Task requirements :: Every line of the records that holds the word "KeepsOut" should be copied.

Data shown ::
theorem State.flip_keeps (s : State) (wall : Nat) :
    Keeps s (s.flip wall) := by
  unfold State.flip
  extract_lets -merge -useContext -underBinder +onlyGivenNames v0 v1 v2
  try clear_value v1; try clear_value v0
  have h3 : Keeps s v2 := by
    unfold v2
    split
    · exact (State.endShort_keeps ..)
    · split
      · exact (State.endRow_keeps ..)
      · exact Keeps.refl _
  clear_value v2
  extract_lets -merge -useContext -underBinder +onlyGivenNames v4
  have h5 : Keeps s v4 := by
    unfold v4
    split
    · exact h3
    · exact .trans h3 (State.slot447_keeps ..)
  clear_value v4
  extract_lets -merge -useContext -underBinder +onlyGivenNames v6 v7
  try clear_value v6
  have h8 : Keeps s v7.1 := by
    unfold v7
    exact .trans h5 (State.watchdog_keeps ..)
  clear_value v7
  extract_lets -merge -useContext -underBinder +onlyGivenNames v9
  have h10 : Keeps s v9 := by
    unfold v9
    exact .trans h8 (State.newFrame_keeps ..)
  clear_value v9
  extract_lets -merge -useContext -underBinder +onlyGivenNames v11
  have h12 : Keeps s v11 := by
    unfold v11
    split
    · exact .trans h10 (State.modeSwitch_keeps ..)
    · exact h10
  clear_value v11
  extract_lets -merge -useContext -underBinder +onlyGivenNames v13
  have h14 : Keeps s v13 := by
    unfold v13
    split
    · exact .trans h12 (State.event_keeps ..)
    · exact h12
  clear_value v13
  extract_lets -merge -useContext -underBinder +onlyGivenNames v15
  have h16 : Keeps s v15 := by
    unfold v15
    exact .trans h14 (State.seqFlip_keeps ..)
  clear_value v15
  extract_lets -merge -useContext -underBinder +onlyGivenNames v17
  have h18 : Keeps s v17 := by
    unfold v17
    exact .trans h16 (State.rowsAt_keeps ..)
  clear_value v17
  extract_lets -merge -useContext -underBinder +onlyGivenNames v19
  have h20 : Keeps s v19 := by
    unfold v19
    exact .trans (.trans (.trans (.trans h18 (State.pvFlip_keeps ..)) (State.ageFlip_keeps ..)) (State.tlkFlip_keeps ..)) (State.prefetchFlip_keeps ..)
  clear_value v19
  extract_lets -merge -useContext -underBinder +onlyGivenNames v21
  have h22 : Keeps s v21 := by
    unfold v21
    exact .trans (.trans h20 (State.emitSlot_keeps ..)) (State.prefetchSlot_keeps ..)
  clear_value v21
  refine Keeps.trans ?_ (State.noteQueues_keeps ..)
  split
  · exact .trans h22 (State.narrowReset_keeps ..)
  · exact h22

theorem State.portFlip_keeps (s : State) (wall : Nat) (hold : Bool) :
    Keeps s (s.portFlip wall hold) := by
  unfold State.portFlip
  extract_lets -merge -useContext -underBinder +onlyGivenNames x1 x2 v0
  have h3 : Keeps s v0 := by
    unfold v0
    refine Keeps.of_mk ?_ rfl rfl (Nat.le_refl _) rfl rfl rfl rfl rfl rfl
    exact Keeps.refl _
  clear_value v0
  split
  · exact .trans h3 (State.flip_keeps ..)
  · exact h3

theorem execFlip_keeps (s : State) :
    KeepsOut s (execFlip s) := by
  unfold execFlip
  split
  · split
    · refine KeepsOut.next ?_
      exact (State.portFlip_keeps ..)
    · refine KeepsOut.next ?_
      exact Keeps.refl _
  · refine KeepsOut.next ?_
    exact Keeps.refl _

The completed task ::
    KeepsOut s (execFlip s) := by
    · refine KeepsOut.next ?_
    · refine KeepsOut.next ?_
  · refine KeepsOut.next ?_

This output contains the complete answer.